Report how many lines in the records below contain the word "frozen". Give only the number.

--- MATERIAL FOR THIS EXERCISE ---
================

-- ==== Sys2Proof/Proofs/FrameAttempts.lean ====
section
/-!
PROOFS. The transmitter: the start of a frame and the end of an attempt (R76, R77, R84, R85, R87, R89, R174).
-/

namespace Sys2Proof.Machine

/-! ## What may be sent (R84) -/

theorem sendable_presence (p : PresenceBody) (st : StationState) :
    (TxBody.presence p).sendable st = true ↔ st ≠ .mounting ∧ st ≠ .isolated := by
  cases st <;> simp [TxBody.sendable, TxBody.cls]

theorem sendable_answer (a : AnswerBody) (st : StationState) :
    (TxBody.answer a).sendable st = true ↔ st = .active ∨ st = .frozen ∨ st = .leaving := by
  cases st <;> simp [TxBody.sendable, TxBody.cls]

theorem sendable_record {b : TxBody} (h : 2 ≤ b.cls) (st : StationState) :
    b.sendable st = true ↔ st = .active ∨ st = .frozen := by
  have h0 : (b.cls == 0) = false := beq_false_of_ne (by omega)
  have h1 : (b.cls == 1) = false := beq_false_of_ne (by omega)
  cases st <;> simp [TxBody.sendable, h0, h1]

/-! ## The start of a frame -/

theorem Ctl.startFrame_quiet {c : Ctl} (k : Env) (h : c.tx.onAir ≠ none ∨ (∃ b, c.rx.get b = .claimed) ∨
    (∀ e ∈ c.tx.entries, e.sending = false → ¬ e.body.sendable c.station = true)) : c.startFrame k = c := by
  unfold Ctl.startFrame
  rcases h with hair | hrx | hnone
  · rw [if_pos (by simp [Option.isSome_iff_ne_none, hair])]
  · rw [if_pos (by simp [receiving_true hrx])]
  · rw [chosen_none fun e he hs => Bool.eq_false_iff.2 (hnone e he hs)]
    split <;> rfl

theorem Ctl.startFrame_of {c : Ctl} {k : Env} {e : TxEntry} {f : Frame} (hair : c.tx.onAir = none)
    (hrx : ∀ b, c.rx.get b ≠ .claimed) (hchosen : c.tx.chosen c.station = some e) (hframe : c.frameOf k e.body = some f) :
    c.startFrame k = { c with tx := { c.tx with
      onAir := some { num := e.num, frame := f.send k.me },
      entries := c.tx.entries.map (fun x => if x.num = e.num then { x with sending := true, renewed := false } else x) } } := by
  have hidle : (c.tx.onAir.isSome || c.receiving) = false := by simp [hair, receiving_false hrx]
  simp only [Ctl.startFrame, hidle, Bool.false_eq_true, if_false, hchosen, hframe]
  rfl

/-! ## What a frame carries -/

theorem extentData_fill {c : Ctl} {b : Fin 2} {p : FillPage} (h : c.fill.get b = some p) (i : ExtentInfo) :
    c.extentData (.fill b) i = Memory.readRun clearByte p.bytes (i.first * 512) (i.count * 512) := by
  simp only [Ctl.extentData, h]
  rfl

theorem extentData_free {c : Ctl} {b : Fin 2} (h : c.fill.get b = none) (i : ExtentInfo) :
    c.extentData (.fill b) i = [] := by
  simp only [Ctl.extentData, h]

theorem frameOf_copy {c : Ctl} {k : Env} {id : PageId} {target : Station} {slot : Fin 2} {j : Job} {n : Nat}
    (hj : c.jobs.get slot = some j) (hn : j.n = some n) :
    c.frameOf k (.copy id target slot) = some (.copy
      { origin := byteOf id.origin.val, seq := id.seq, target := byteOf target.val, flags := bitOf j.closed 0,
        descs := (imageExtents j.image n).map ExtentInfo.desc, depths := c.depthVector id,
        data := Memory.readRun erasedByte j.image 0 (imageEnd j.image n * 512) }) := by
  simp only [Ctl.frameOf, hj, hn, Memory.slots, Nat.zero_mul]

/-! ## The end of an attempt -/

theorem sendingEntry_none {t : Tx} (h : t.onAir = none) : t.sendingEntry = none := by
  simp only [Tx.sendingEntry, h]

theorem sendingEntry_of {t : Tx} {o : OnAir} (h : t.onAir = some o) :
    t.sendingEntry = t.entries.find? (fun x => x.num == o.num) := by
  simp only [Tx.sendingEntry, h]

/-- The queue after an attempt at an entry that was not sent whole. -/
def Tx.attemptOver (t : Tx) (e : TxEntry) : Tx :=
  { t with onAir := none, entries :=
      if e.withdrawn then t.entries.filter (fun x => x.num != e.num)
      else t.entries.map (fun x => if x.num = e.num then { x with sending := false, renewed := false } else x) }

/-- An attempt over leaves the queue so, and with a withdrawn COPY a cancelled job's slot FREE. -/
theorem Ctl.endAttempt_eq {c : Ctl} {o : OnAir} {e : TxEntry} (ho : c.tx.onAir = some o)
    (he : c.tx.entries.find? (fun x => x.num == o.num) = some e) :
    ∃ jobs, c.endAttempt = { c with tx := c.tx.attemptOver e, jobs := jobs } ∧
      (e.withdrawn = false → jobs = c.jobs) ∧
      (e.withdrawn = true → ∀ id t slot j, e.body = .copy id t slot → c.jobs.get slot = some j →
        jobs = if j.cancelled then vput c.jobs slot none else c.jobs) := by
  obtain ⟨hstay, hleave⟩ := endAttempt_of ho he
  cases hw : e.withdrawn with
  | false =>
    refine ⟨c.jobs, (hstay hw).trans ?_, fun _ => rfl, nofun⟩
    simp only [Tx.attemptOver, hw, Bool.false_eq_true, if_false]
  | true =>
    have hqueue : c.tx.attemptOver e =
        { c.tx with onAir := none, entries := c.tx.entries.filter (fun x => x.num != e.num) } := by
      simp only [Tx.attemptOver, hw, if_true]
    rw [hqueue]
    have hshape := Machine.freeCancelled_shape
      { c with tx := { c.tx with onAir := none, entries := c.tx.entries.filter (fun x => x.num != e.num) } } e.body
    obtain ⟨jobs, hfree, hjobs, -⟩ := hshape
    exact ⟨jobs, (hleave hw).trans hfree, nofun, fun _ => hjobs⟩

/-! ## ISOLATED by the fault count (R74, R89) -/

theorem Ctl.isolate_idle {c : Ctl} (h : c.tx.onAir = none) :
    c.isolate.tx = c.tx ∧ c.isolate.jobs = c.jobs := by
  have hcut : Ctl.cutShort { c with presence := none, window := none, station := .isolated } =
      { c with presence := none, window := none, station := .isolated } := by
    simp only [Ctl.cutShort, sendingEntry_none h]
  have hisolate : c.isolate = Ctl.hand { c with presence := none, window := none, station := .isolated } .fault :=
    congrArg (Ctl.hand · .fault) hcut
  rw [hisolate]
  exact ⟨rfl, rfl⟩

theorem Ctl.isolate_cuts {c : Ctl} {o : OnAir} {e : TxEntry} (ho : c.tx.onAir = some o)
    (he : c.tx.entries.find? (fun x => x.num == o.num) = some e) : c.isolate.tx.onAir = none := by
  have hno : e.body.sendable .isolated = false := rfl
  obtain ⟨jobs, hend, -, -⟩ := Ctl.endAttempt_eq
    (c := { c with presence := none, window := none, station := .isolated }) ho he
  have hcut : Ctl.cutShort { c with presence := none, window := none, station := .isolated } =
      Ctl.endAttempt { c with presence := none, window := none, station := .isolated } := by
    simp only [Ctl.cutShort, sendingEntry_of ho, he, hno, Bool.false_eq_true, if_false]
  have hisolate : c.isolate = Ctl.hand _ .fault := congrArg (Ctl.hand · .fault) (hcut.trans hend)
  rw [hisolate]
  rfl

/-- Settles O40: the entry by `chosen_first`, the attempt's end by `endAttempt_eq`, ISOLATED by `isolate_shape`. -/
theorem frameStartAndFailure : Obligations.FrameStartAndFailure := by
  refine ⟨fun s hlow => ?start, fun s i hlow hi => ⟨fun hair => ?none, fun o e ho he => ?attempt, fun h => ?few,
    fun hfaults hiso hmount => ?many⟩⟩
  case start =>
    intro maySend rank vector
    have hmay (b : TxBody) : b.sendable s.ctl.station = true ↔ maySend b := by
      cases b with
      | presence p => exact sendable_presence p _
      | answer a => exact sendable_answer a _
      | holdings h => exact sendable_record (b := .holdings h) (by decide : 2 ≤ 2) _
      | extent seq i m src => exact sendable_record (b := .extent seq i m src) (by decide : 2 ≤ 3) _
      | copy id t slot => exact sendable_record (b := .copy id t slot) (by decide : 2 ≤ 3) _
    have hrank (b : TxBody) : rank b = b.cls := by cases b <;> rfl
    refine ⟨fun h => ?_, fun l e l' f hair hrx hentries hs hsend hbefore hafter hframe => ?_⟩
    · exact next_onCtl_eq hlow (Ctl.startFrame_quiet _
        (h.imp_right (Or.imp_right fun hnone e he hs hsend => hnone e he hs ((hmay _).1 hsend))))
    · have hchosen : s.ctl.tx.chosen s.ctl.station = some e := by
        refine chosen_first hentries hs ((hmay _).2 hsend) (fun y hy hys hysend => ?_) (fun y hy hys hysend => ?_)
        · rw [← hrank, ← hrank]
          exact hbefore y hy hys ((hmay _).1 hysend)
        · rw [← hrank, ← hrank]
          exact hafter y hy hys ((hmay _).1 hysend)
      refine next_onCtl_eq hlow (Ctl.startFrame_of hair hrx hchosen ?_)
      cases hb : e.body with
      | presence p => rw [hb] at hframe; exact congrArg some hframe.symm
      | answer a => rw [hb] at hframe; exact congrArg some hframe.symm
      | holdings h => rw [hb] at hframe; exact congrArg some hframe.symm
      | extent seq i m src =>
        rw [hb] at hframe
        obtain ⟨data, rfl, hfill, hempty, hback⟩ := hframe
        have hdata : s.ctl.extentData src i = data := by
          cases src with
          | readBack => exact (hback rfl).symm
          | fill b =>
            cases hp : s.ctl.fill.get b with
            | none => exact (extentData_free hp i).trans (hempty b rfl hp).symm
            | some p => exact (extentData_fill hp i).trans (hfill b p rfl hp).symm
        exact hdata ▸ rfl
      | copy id target slot =>
        rw [hb] at hframe
        obtain ⟨j, n, hj, hn, rfl⟩ := hframe
        exact frameOf_copy hj hn
  case none =>
    have hno : ¬ s.ctl.tx.onAir.isSome = true := by simp [hair]
    rcases hi with rfl | rfl
    · exact next_onCtl_same fun _ => if_neg hno
    · exact next_onCtl_same fun _ => if_neg hno
  case attempt =>
    intro faults
    obtain ⟨jobs, hend, hsame, hcopy⟩ := Ctl.endAttempt_eq ho he
    have hair : s.ctl.tx.onAir.isSome = true := by simp [ho]
    have hexec : exec i s = .next
        { s with
          ctl := Ctl.sweep { s.ctl with tx := { s.ctl.tx.attemptOver e with faults := faults }, jobs := jobs } s.env } := by
      rcases hi with rfl | rfl
      · exact next_onCtl_eq hlow ((if_pos hair).trans (congrArg (Ctl.sweep · s.env) hend))
      · refine next_onCtl_eq hlow ((if_pos hair).trans (congrArg (Ctl.sweep · s.env) ?_))
        rw [hend]
        rfl
    refine ⟨_, hexec, (sweep_calm_self _ _).still rfl, ?_, ?_, ?_, ?_, ?_, fun hw => ?_, fun hw => ⟨?_, ?_⟩⟩
    · rw [Ctl.sweep_dir]
    · rw [Ctl.sweep_et]
    · rw [Ctl.sweep_rx]
    · rw [Ctl.sweep_port]
    · rw [Ctl.sweep_alerts]
    · rw [Ctl.sweep_jobs, Ctl.sweep_tx]
      refine ⟨hsame hw, ?_⟩
      simp only [Tx.attemptOver, hw, Bool.false_eq_true, if_false]
    · rw [Ctl.sweep_tx]
      simp only [Tx.attemptOver, hw, if_true]
    · intro id t slot j hbody hj
      rw [Ctl.sweep_jobs]
      exact hcopy hw id t slot j hbody hj
  case few =>
    refine next_onCtl_same fun _ => if_neg ?_
    rintro ⟨hfaults, hiso, hmount⟩
    rcases h with h | h | h
    · omega
    · exact hiso h
    · exact hmount h
  case many =>
    obtain ⟨tx, jobs, hshape⟩ := isolate_shape s.ctl
    have hexec : exec .faultCountLimit s = .next { s with ctl := s.ctl.isolate.sweep s.env } :=
      next_onCtl_eq hlow (if_pos ⟨hfaults, hiso, hmount⟩)
    have hstill := (sweep_calm_self s.ctl.isolate s.env).still rfl
    refine ⟨_, hexec, hstill.trans ?_, ?_, ?_, ?_, ?_, ?_, fun hair => ?_, fun o ho hfind => ?_⟩
    · rw [hshape]
      rfl
    · rw [Ctl.sweep_alerts, hshape]
    · rw [Ctl.sweep_dir, hshape]
    · rw [Ctl.sweep_et, hshape]
    · rw [Ctl.sweep_rx, hshape]
    · rw [Ctl.sweep_port, hshape]
    · rw [Ctl.sweep_tx, Ctl.sweep_jobs]
      exact Ctl.isolate_idle hair
    · obtain ⟨e, he⟩ := hfind
      rw [Ctl.sweep_tx]
      exact Ctl.isolate_cuts ho he

end Sys2Proof.Machine
end

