-- ==== Sys2Proof/Config.lean ====
section
/-!
DEFINITION. What is fixed for one CORE and what the spec leaves free: the parameters of 00_scope.md R13 with the
ROM tables (R14, 48_reference_roms.md R166), and the opaque constants that stand for values the spec says may be
any value (93_implementation_defined.md U1, U3). The reference contents are in Machine/Rom.lean.
-/

namespace Sys2Proof

/-- A 256-entry byte table, in the 16 rows of 16 that 48_reference_roms.md prints. -/
abbrev ByteTable := Vector (Vector Byte 16) 16

/-- A 256-entry word table, in the 32 rows of 8 that 48_reference_roms.md prints. -/
abbrev WordTable := Vector (Vector Word 8) 32

/-- The ROM set of 48_reference_roms.md R166: read-only, identical for all contexts, present from HRESET.
No engine rule reads `blkS` itself; `blkT0` to `blkT4` and `blkRc` are built from it (45_block_cipher.md R155). -/
structure Rom where
  lfS0 : ByteTable
  lfS1 : ByteTable
  lfD128 : Vector (BitVec 15) 16
  lfD256 : Vector (BitVec 7) 16
  ctrA : Vector Word 8
  srpSb : Vector (Vector (BitVec 4) 16) 8
  srpPhi : Word
  srpMula : WordTable
  srpDiva : WordTable
  blkS : ByteTable
  blkT0 : WordTable
  blkT1 : WordTable
  blkT2 : WordTable
  blkT3 : WordTable
  blkT4 : WordTable
  blkT5 : WordTable
  blkRc : Vector Word 16
deriving DecidableEq, Repr

/-- The parameters of 00_scope.md R13 and the base address of 20_memory.md R55. -/
structure Config where
  /-- `NCTX`, the number of contexts. -/
  nctx : Nat
  /-- `NSNAP`, the number of snapshot slots. -/
  nsnap : Nat
  /-- `IBUF_SIZE`, bytes. -/
  ibufSize : Nat
  /-- `OBUF_SIZE`, bytes. -/
  obufSize : Nat
  /-- `KEYBUF_SIZE`, bytes. -/
  keybufSize : Nat
  /-- `IVBUF_SIZE`, bytes. -/
  ivbufSize : Nat
  /-- `CORE_BASE`, the address of CORE's region. -/
  coreBase : Nat
  /-- `LF_MAX[LF128]`, keystream words per INIT or RESET. -/
  lfMax128 : Nat
  /-- `LF_MAX[LF256]`. -/
  lfMax256 : Nat
  rom : Rom
deriving DecidableEq, Repr

/-- The ranges that 00_scope.md R13 gives the parameters; the word limits are those of 10_state.md R32 (92 D21). -/
structure Config.InRange (cfg : Config) : Prop where
  nctx_pos : 1 ≤ cfg.nctx
  nctx_le : cfg.nctx ≤ 16
  nsnap_pos : 1 ≤ cfg.nsnap
  nsnap_le : cfg.nsnap ≤ 16
  ibuf_ge : 16 ≤ cfg.ibufSize
  ibuf_le : cfg.ibufSize ≤ 65536
  obuf_ge : 16 ≤ cfg.obufSize
  obuf_le : cfg.obufSize ≤ 65536
  keybuf_eq : cfg.keybufSize = 32
  ivbuf_eq : cfg.ivbufSize = 32
  lfMax128_eq : cfg.lfMax128 = 2047
  lfMax256_eq : cfg.lfMax256 = 625

/-- The four byte memories (10_state.md R45), each an address space of its own. -/
inductive Buffer where
  | keybuf | ivbuf | ibuf | obuf
deriving DecidableEq, Repr

/-- How many bytes a memory has (00_scope.md R13, 10_state.md R45). -/
def Config.size (cfg : Config) : Buffer → Nat
  | .keybuf => cfg.keybufSize
  | .ivbuf => cfg.ivbufSize
  | .ibuf => cfg.ibufSize
  | .obuf => cfg.obufSize

/-- FREE VALUE (log 1). The byte an address of a memory holds after HRESET until something is written there: "each
byte may hold any value, and a model must not assume 0" (10_state.md R49, 93 U1). No body: nothing can be proved of
its value. -/
opaque Config.powerOnByte : Buffer → Nat → Byte

/-- FREE VALUE (log 2). The byte that the `n`-th PROCESS ending in WORD_LIMIT leaves at an `OBUF` address of its
range: "each may hold its old value, a correct output byte, or any other value" (40_contract.md R92, 93 U3). -/
opaque Config.residueByte : Nat → Nat → Byte

end Sys2Proof
end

================

--- ANSWER BELOW ---
2